The total number of divisions in each dimension is Nx, Ny, Nz.
The term “subCell” is used interchangeably with “cell” in the serial implementation.

—

Parallel Partitioning Strategy¶

For N ranks, the simulation volume is partitioned along the X-axis into N contiguous x-bins.

Each molecule is assigned to a cell within SimulVolume.subCellList[].
Cells are grouped into rank-specific x-bin partitions.
The ranges of each partition are set in the function:

init_x_domain_and_offset()

These ranges are stored in the general MPI container (mpiContext):

startCell, endCell       // Rank-specific owned zones
startGhosted, endGhosted // Ghost zones visible to the rank

A major advantage of X-direction partitioning is that data exchanges between ranks can be efficiently implemented using:

Point-to-point nearest neighbor MPI communication.

—

Looping Over Cells for Data Partitioning¶

To prepare data for parallel execution, molecules are grouped into cells.
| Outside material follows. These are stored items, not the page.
/-- A stop that is pending while recovering, one that channel 31 brings, and none. -/
theorem test_stop_hyps :
    (2 ≤ (tReleased 2).spanPhase ∧ (tReleased 4).spanPhase ≤ 4) ∧
    (({ tReleased 2 with span := { Span.reset with stop := some (0, St.SPAN_SWSTOP) } }).span.stop = some (0, St.SPAN_SWSTOP) ∧
      ((tReleased 2).bar 31).down ≠ some true) ∧
    (let d := { tReleased 4 with span := { Span.reset with stop := some (3, St.GUAR_ATTIC) } }
     d.broken = some (3, St.GUAR_ATTIC) ∧ d.spanPhase = 4 ∧ (d.bar 31).down ≠ some true ∧ (tReleased 3).broken = none) ∧
    (let d := { tReleased 3 with span := { Span.reset with stop := some (6, St.GUAR_RETRY) } }
     d.broken ≠ none ∧ d.spanPhase = 3 ∧ d.span.arrived = false) ∧
    (({ tReleased 4 with bars := [(31, ⟨[], true, some true⟩)] }).bar 31).down = some true ∧ tSpan.spanPhase < 2 ∧
    4 < (tReleased 5).spanPhase ∧ (tReleased 2).boot.porst = false := by decide +kernel

/-- Log messages that wait for each kind of answer, before their time and at it. -/
theorem test_log_hyps :
    let d := { tSpan with span := { Span.reset with log := [(1, 0, 7), (2, 0, 7), (3, 0, 7)] } }
    d.meshOn = true ∧ d.span.restarting = none ∧ (∀ l, l ∈ [1, 2, 3] → d.span.log.any (fun x => x.1 == l) = true) ∧
    logStatus 0 = St.OK ∧ logStatus St.LOG_BAD.toNat = St.LOG_BAD ∧ logStatus 0xFFFF ≠ St.OK ∧
    (∀ l : Fin 3, d.span.log.find? (fun x => x.1 == l.val + 1) = some (l.val + 1, 0, 7)) ∧ d.ts.toNat < 7 ∧
    7 ≤ ({ d with ts := 7 }).ts.toNat ∧ tSpan.span.log.any (fun x => x.1 == 1) = false := by decide +kernel

/-- A span that runs, with and without a stop pending, and a die with none. -/
theorem test_span_command_hyps :
    (tOf { tSpan with latch := tHeld.latch }).MayWrite (tReq 0xC0020) 0xC0020 ∧ tSpan.spanLive = true ∧ tSpan.span.stop = none ∧
    ({ tSpan.span with stop := some (0, St.SPAN_SWSTOP) }).stop = some (0, St.SPAN_SWSTOP) ∧
    ({ tSpan.span with stop := some (2, St.GUAR_LATE) }).stop = some (2, St.GUAR_LATE) ∧ tSpan.jobCore 0 = true ∧
    tSpan.span.failed.contains 0 = false ∧ tSpan.jobCore 1 = false ∧
    (tOf tHeld).MayWrite (tReq 0xC0020) 0xC0020 ∧ tHeld.spanLive = false := by decide +kernel

/-- An operation code that is none, at the least and the greatest, from a port that does not hold the Doorlatch. -/
theorem test_doorlatch_code_hyps :
    let q := { tReq 0x1C0000 with port := 1 }
    Serves (tOf tHeld) tHeld q ∧ tHeld.place q.addr = .die 0x1C0000 ∧ tHeld.wordCheck q false = St.OK ∧
    fld (0x10000000 : Word) 31 29 = 0 ∧ 5 ≤ fld (0xA0000000 : Word) 31 29 ∧ 5 ≤ fld (0xFFFFFFFF : Word) 31 29 := by decide +kernel

/-! ### The Thermostat -/

/-- The die at a time in units of 10 ns. -/
def tAt (ts : BitVec 64) (th : Therm) : Die := { tDie with ts := ts, therm := { th with regions := [(0, .on)] } }

/-- A control point due, with no step and with one running, before the first commit and after it, hot and not; and none due. -/
theorem test_control_point_hyps :
    (tAt 10000 .reset).meshOn = true ∧ (tAt 10000 .reset).therm.control < (tAt 10000 .reset).ts.toNat / 10000 ∧
    (tAt 9999 .reset).ts.toNat / 10000 ≤ (tAt 9999 .reset).therm.control ∧ (tAt 10000 { Therm.reset with hot := true }).therm.hot = true ∧
    (tAt 10000 { Therm.reset with step := .glide true 0 }).therm.step ≠ .idle ∧
    ((tAt 10000 .reset).boot.firstCommit = true ∧ (tAt 10000 .reset).therm.step = .idle) := by decide +kernel

/-- Every part of a step, on either side of its time. -/
theorem test_power_state_hyps :
    tDie.boot.porst = false ∧ tDie.phase ≠ 2 ∧ (tAt 0 { Therm.reset with step := .vout true 1 50 }).therm.step = .vout true 1 50 ∧
    (tAt 0 { Therm.reset with step := .vout false 2 50 }).therm.step = .vout false 2 50 ∧ tDie.flog.length < 32 ∧
    (let d := tAt 1099 { Therm.reset with step := .settle true 0 50 }
     d.ts.toNat < 0 + 100 + ceilDiv (100 * 50) (max 1 (d.rf 0x10001C 15 8))) ∧
    (let d := tAt 1100 { Therm.reset with step := .settle true 0 50 }
     0 + 100 + ceilDiv (100 * 50) (max 1 (d.rf 0x10001C 15 8)) ≤ d.ts.toNat) ∧
    (let d := { tAt 0 { Therm.reset with step := .glide false 0 } with cyc := 1023 }
     d.therm.step = .glide false 0 ∧ d.meshOn = true ∧ d.cyc < 0 + 1024) ∧
    0 + 1024 ≤ ({ tAt 0 { Therm.reset with step := .glide true 0 } with cyc := 1024 }).cyc := by decide +kernel

/-- A region asked to sleep while a context of it runs; regions none of which changes; region 1 asked to wake. -/
theorem test_region_write_hyps :
    (let d := { tCores with regs := tDie.regs ++ [(0x100030, 1)] }
     d.meshOn = true ∧ (0 : Nat) < 16 ∧ bit (d.reg 0x100030) 0 = true ∧ bit (0 : Word) 0 = false ∧ d.regionBusy 0 = true) ∧
    (let d := { tDie with regs := tDie.regs ++ [(0x100030, 1)] }
     (∀ r, r < 16 → bit (d.reg 0x100030) r = true → bit (1 : Word) r = false → d.regionBusy r = false) ∧
     (∀ r, r < 16 → bit (d.reg 0x100030) r = true → bit (3 : Word) r = false → d.regionBusy r = false) ∧
     (∀ r, r < 16 → d.region r = .off ∨ d.region r = .on) ∧ (∀ r, r < 16 → bit (1 : Word) r = d.regionOn r) ∧
     (bit (3 : Word) 1 = true ∧ d.regionOn 1 = false ∧ ∀ r', r' < 1 → bit (3 : Word) r' = d.regionOn r')) := by decide +kernel

/-- Region 1 while it wakes, one unit before it has waked and when it has; and while it goes to sleep. -/
theorem test_region_wake_hyps :
    ({ tDie with ts := 1985, therm := { Therm.reset with regions := [(1, .waking 0 0)] } }).region 1 = .waking 0 0 ∧ tDie.loadState ≠ 4 ∧
    (1984 - 0) * (2 * (6 + tDie.pstate)) < 1600 * (2 * (6 + tDie.pstate)) + 1537 * 3 ∧
    1600 * (2 * (6 + tDie.pstate)) + 1537 * 3 ≤ (1985 - 0) * (2 * (6 + tDie.pstate)) ∧
    bit (({ tDie with regs := tDie.regs ++ [(0x100030, 2)] }).reg 0x100030) 1 = true ∧
    ({ tDie with therm := { Therm.reset with regions := [(15, .sleeping 0 0)] } }).region 15 = .sleeping 0 0 := by decide +kernel

/-- An interval of the envelope due at either end of the duty's range, and none due. -/
theorem test_envelope_hyps :
    (∀ r, r < 2 → let d := { tDie with cyc := 64, regs := tDie.regs ++ [(0x100020, nth 0 [0x10000, 0x100000] r)] }
      d.meshOn = true ∧ d.therm.interval < d.cyc / 64 ∧ 1 ≤ d.rf 0x100020 20 16 ∧ d.rf 0x100020 20 16 ≤ 16) ∧
    ({ tDie with cyc := 63 }).cyc / 64 ≤ tDie.therm.interval := by decide +kernel

/-- A power step due with the average below and above the estimate, with a swing bound and without; a calibration due and not. -/
theorem test_power_hyps :
    (let d := tAt 100000 .reset
     d.meshOn = true ∧ d.therm.power < d.ts.toNat / 100000 ∧ d.therm.pavg ≤ 1000 * d.powerAt d.pstate ∧ d.rf 0x100008 7 0 ≠ 0) ∧
    (tAt 99999 .reset).ts.toNat / 100000 ≤ (tAt 99999 .reset).therm.power ∧
    (let d := { tAt 1000000 .reset with regs := tDie.regs ++ [(0x100000, 0x40000000), (0x100008, 0)] }
     d.rf 0x100008 7 0 = 0 ∧ bit (d.reg 0x100000) 30 = true ∧ d.therm.calAt < d.ts.toNat / 1000000) ∧
    (tAt 999999 .reset).ts.toNat / 1000000 ≤ (tAt 999999 .reset).therm.calAt ∧
    bit (({ tDie with regs := [(0x100000, 0)] }).reg 0x100000) 30 = false := by decide +kernel

/-- A learning die at the end of its last bin, with the floor met and not, and one that does not learn. -/
theorem test_learn_hyps :
    (let d := { tSpan with regs := tDie.regs ++ [(0xC0000, 0x80030002), (0x100000, 0x80000000)], therm := { Therm.reset with bin := 15, unmet := some 0 } }
     d.meshOn = true ∧ bit (d.reg 0x100000) 31 = true ∧ d.job.state = 2 ∧ d.therm.bin = 15 ∧ d.spanPhase ≠ 1 ∧ d.therm.unmet ≠ none) ∧
    tDie.job.state ≠ 2 ∧ 4 ≤ 16 ∧ (0 : Nat) ≤ 0 := by decide +kernel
Each rank iterates over all cells and applies partitioning rules:

Loop over all simulation cells.
If a cell belongs to the rank’s x-bin partition, process it: - Check if the cell is within the rank’s boundaries (startCell to endCell).
- Include ghosted cells (startGhosted to endGhosted).
Loop over all molecules in the cell’s member list.
Apply partitioning operations.

This ensures efficient data segmentation for parallel execution.

Debugging¶

Compared to serial code, parallel code is harder to debug due to: - Concurrent execution across multiple ranks.

Multiple output streams, making tracking execution more complex.

The gdb utility can be used with mpirun by starting each MPI process (rank) with a separate gdb instance. This assigns each rank a separate terminal window, allowing for isolated debugging.

—

Debugging often requires tracking a single molecule across ranks during specific iterations. To facilitate this, the following were implemented:

The ``debug_print`` function
Two debugging macros: - DEBUG_MOL
- DEBUG_FIND_MOL

These macros call ``debug_print``, as shown below:

#define DEBUG_MOL(s) { debug_print(mpiContext, mol, s); }

#define DEBUG_FIND_MOL(s) { \
    for(auto &mol : moleculeList) \
        debug_print(mpiContext, mol, s); \
}

### How to Use These Macros - ``DEBUG_MOL`` → Use inside a function where a molecule is already known.

``DEBUG_FIND_MOL`` → Use when searching for a molecule within moleculeList.

The debug_print function can be modified to print additional details of interest.

—

Several debugging functions, suffixed with “debug_”, have been implemented to assist in detecting errors early. These functions include:

debug_firstEmptyIndex
debug_bndpartner_interface
debug_molecule_complex_missmatch

These functions are located in the src/debug directory.

### Purpose of Debugging Functions - Help identify mismatches in molecular structures and interactions.

Ensure proper indexing of molecules in parallel execution.
Assist in tracing incorrect behavior in boundary conditions.

—

When developing the simulator, especially components affecting parallel execution, programmers are strongly encouraged to use and modify debugging functions.

### Detecting Hidden Coding Errors Some errors might not be immediately visible but can cause propagation issues in the data structures.

To mitigate this risk: - Before pushing code to the repository, run “debug_*” functions in each iteration.

This ensures that “impossible-situations” errors are detected early.